Advances in Diabetes & Endocrinology
Research Article
Validated Models Using EHRs or Claims Data to Distinguish Diabetes Type among Adults
Campione JR1*, Nooney JG2, Kirkman MS2, Pfaff E3, Mardon R1, Benoit SR4, McKeever-Bullard K4, Yang DH1, Rivero G1, Rolka D4 and Saydah S4
1Westat, Rockville, MD, USA
2Division of Endocrinology and Metabolism, Department of
Medicine, University of North Carolina, Chapel Hill, NC, USA
3NC TraCS Institute, University of North Carolina, Chapel Hill, NC,
USA
4Division of Diabetes Translation, Centers for Disease Control and
Prevention, Atlanta, GA, USA
*Address for Correspondence:
Campione JR, Westat, Rockville, MD, USA; Tel: 919-768-7325; E-mail:
joannecampione@westat.com
Submission: 21 December, 2022
Accepted: 23 January, 2023
Published: 26 January, 2023
Copyright: © 2023 Campione JR, et al. This is an open access article
distributed under the Creative Commons Attribution License, which
permits unrestricted use, distribution, and reproduction in any medium,
provided the original work is properly cited.
Abstract
Purpose: Clinical data provides the opportunity for efficient and
timely disease surveillance. We developed and validated advanced
phenotyping models to classify adult patients with diabetes to type 1,
type 2, or other/indeterminate using structured fields from EHR data.
To simulate the use of claims data supplemented with medication
information, we compared model performance before and after the
removal of body mass index (BMI) and laboratory results.
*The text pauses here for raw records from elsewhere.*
-- ==== Sys2Proof/Machine/Ops.lean ====
section
/-! DEFINITION. The named operations over storage that every command shares: channels and sections, ports, the settings
file, element arrays, FIFOs (43_relay_fifo.md), the end of a command, and raising a fault (60_exceptions.md R292). -/

namespace Sys2Proof.Machine

/-- The component of a channel, and its replacement. -/
def Stereo.get (q : Stereo α) : Chan → α
  | .left => q.left
  | .right => q.right

def Stereo.set (q : Stereo α) (ch : Chan) (v : α) : Stereo α :=
  match ch with
  | .left => { q with left := v }
  | .right => { q with right := v }

/-- The channel's number (00_scope.md R6). -/
def chanNo : Chan → Nat
  | .left => 0
  | .right => 1

/-- The component of a section, its replacement, and a quad given by its sections. -/
def Quad.get (q : Quad α) (i : Fin 4) : α :=
  match i with
  | 0 => q.s0
  | 1 => q.s1
  | 2 => q.s2
  | 3 => q.s3

def Quad.set (q : Quad α) (i : Fin 4) (v : α) : Quad α :=
  match i with
  | 0 => { q with s0 := v }
  | 1 => { q with s1 := v }
  | 2 => { q with s2 := v }
  | 3 => { q with s3 := v }

def Quad.tab (f : Fin 4 → α) : Quad α := ⟨f 0, f 1, f 2, f 3⟩

/-- Element j of an array, if it holds a value. -/
def Cells.read (c : Cells α) (j : Nat) : Option α :=
  match c with
  | [] => none
  | (i, v) :: rest => if i = j then some v else Cells.read rest j

/-- The array with element j replaced by v; the indices stay strictly rising. -/
def Cells.write (c : Cells α) (j : Nat) (v : α) : Cells α :=
  match c with
  | [] => [(j, v)]
  | (i, w) :: rest =>
    if j < i then (j, v) :: (i, w) :: rest
    else if i = j then (j, v) :: rest
    else (i, w) :: Cells.write rest j v

/-- The canonical form: indices strictly rising. -/
def Cells.wf : Cells α → Bool
  | [] => true
  | [_] => true
  | (i, _) :: (j, w) :: rest => decide (i < j) && Cells.wf ((j, w) :: rest)

/-- Every listed index is below a bound. -/
def Cells.below (c : Cells α) (n : Nat) : Bool := c.all fun p => decide (p.1 < n)

/-- The canonical form of one BUF channel or staging block: strictly rising indices below MAXBLK_CAP. -/
def Memory.wf (cap : Nat) (m : Memory) : Bool := Cells.wf m && Cells.below m cap

/-- `MemRead(BUF[ch], j)` (20_memory.md R62). An element nothing has written reads as a draw (10_state.md R33). -/
def memRead (seq : Nat) (ch : Chan) (m : Memory) (j : Nat) : B32 :=
  match m.read j with
  | some v => v
  | none => Config.bufDraw (chanNo ch) j seq

/-- `MemWrite(BUF[ch], j, v)` (R62). -/
def memWrite (m : Memory) (j : Nat) (v : B32) : Memory := m.write j v

/-- `count(Q)` of a FIFO of capacity c (43_relay_fifo.md R191). -/
def Fifo.count (c : Nat) (q : Fifo α) : Nat := (q.wr + 2 * c - q.rd) % (2 * c)

/-- `push(Q, blk)` (R192): a push on a full FIFO changes nothing. -/
def Fifo.push (c : Nat) (q : Fifo α) (blk : α) : Fifo α :=
  if Fifo.count c q = c then q
  else { slots := q.slots.write (q.wr % c) blk, wr := (q.wr + 1) % (2 * c), rd := q.rd }

/-- `pop(Q)` (R193): the oldest block and the FIFO without it, or nothing when it is empty. A slot that holds no value,
which no reachable state has under a read index, gives `dflt` (a draw). -/
def Fifo.pop (c : Nat) (q : Fifo α) (dflt : α) : Option (α × Fifo α) :=
  if Fifo.count c q = 0 then none
  else some ((q.slots.read (q.rd % c)).getD dflt, { q with rd := (q.rd + 1) % (2 * c) })

/-- The FIFO emptied by PREPARE (R200): both indices 0; the slots keep their content. -/
def Fifo.clear (q : Fifo α) : Fifo α := { q with wr := 0, rd := 0 }

/-- The registers of a port, and their replacement. -/
def State.portRegs (s : State) : Port → PortRegs
  | .aud => s.aud
  | .ctl => s.ctl
  | .rnd => s.rnd

def State.setPort (s : State) (p : Port) (r : PortRegs) : State :=
  match p with
  | .aud => { s with aud := r }
  | .ctl => { s with ctl := r }
  | .rnd => { s with rnd := r }

/-- The step position of a port's command moves on. -/
def setPos (p : Port) (pos : Pos) (s : State) : State := s.setPort p { s.portRegs p with pos := pos }

/-- Completion of the command in progress on a port: BUSY[p] becomes false (30_encoding.md R94). -/
def complete (p : Port) (s : State) : State := s.setPort p { s.portRegs p with busy := false, pos := .start }

/-- Completion of a read command: RES[p] holds its result (20_memory.md R77, 30_encoding.md R94). -/
def completeWith (p : Port) (v : U64) (s : State) : State :=
  s.setPort p { s.portRegs p with res := v, busy := false, pos := .start }

/-- The fault causes (60_exceptions.md R291). -/
inductive Cause where
  | illegalCmd
  | badPid
  | notPrepared
  | badRate
  | badMaxBlock
  | blockTooLong
  | degenerateCoeff
  | binIndex
deriving DecidableEq, Repr

/-- The code of a cause (R291). -/
def Cause.code : Cause → Nat
  | .illegalCmd => 1
  | .badPid => 2
  | .notPrepared => 3
  | .badRate => 4
  | .badMaxBlock => 5
  | .blockTooLong => 6
  | .degenerateCoeff => 7
  | .binIndex => 8

/-- `raise Fault(c)` on port p (R292): the sticky record, HALTED for a degenerate coefficient, and the end of the
command. RES[p] is unchanged. -/
def raise (c : Cause) (p : Port) (s : State) : State :=
  complete p
    { s with
      fstat := s.fstat ||| (1#32 <<< c.code)
      first := if s.first = 0#32 then BitVec.ofNat 32 c.code else s.first
      halted := s.halted || decide (c = .degenerateCoeff) }

/-- What a binary32 or binary64 operation takes from the state. -/
def State.env (s : State) : FpEnv := { ftz := s.cfg.ftz, seq := s.draws }

end Sys2Proof.Machine
end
Methods: We used 3 years of EHR data from a sample of 2,465
adult patients with diabetes from a health care system’s clinical data
warehouse. A weighted ratio of type 1 diabetes codes to all diabetes
codes was created by down-weighting codes from care settings that
do not treat diabetes. We developed two multinomial regression
models and a machine learning conditional inference tree to classify
patients to type 1, type 2, or other/indeterminate. The models were
validated by calculating sensitivity, specificity, positive predictive
value (PPV), and negative predictive value (NPV) relative to a gold
standard.
Results: For all models, the weighted ratio of type 1 diabetes was
the strongest predictive factor. The models had validation statistics ≥
93% for sensitivity; ≥ 87% for specificity; ≥ 88% for PPV, and ≥ 93% for NPV.
After removal of BMI and laboratory data from the regression model
the largest decline in performance from the full model was in type 2
diabetes specificity (90.8% to 89.2%).
Conclusion: Prediction models and machine learning conditional
inference trees using either structured fields from EHR data or claims
data supplemented with medication data can be used to accurately
distinguish diabetes type among adults. The inclusion of BMI and
laboratory results improves model specificity for type 2 diabetes.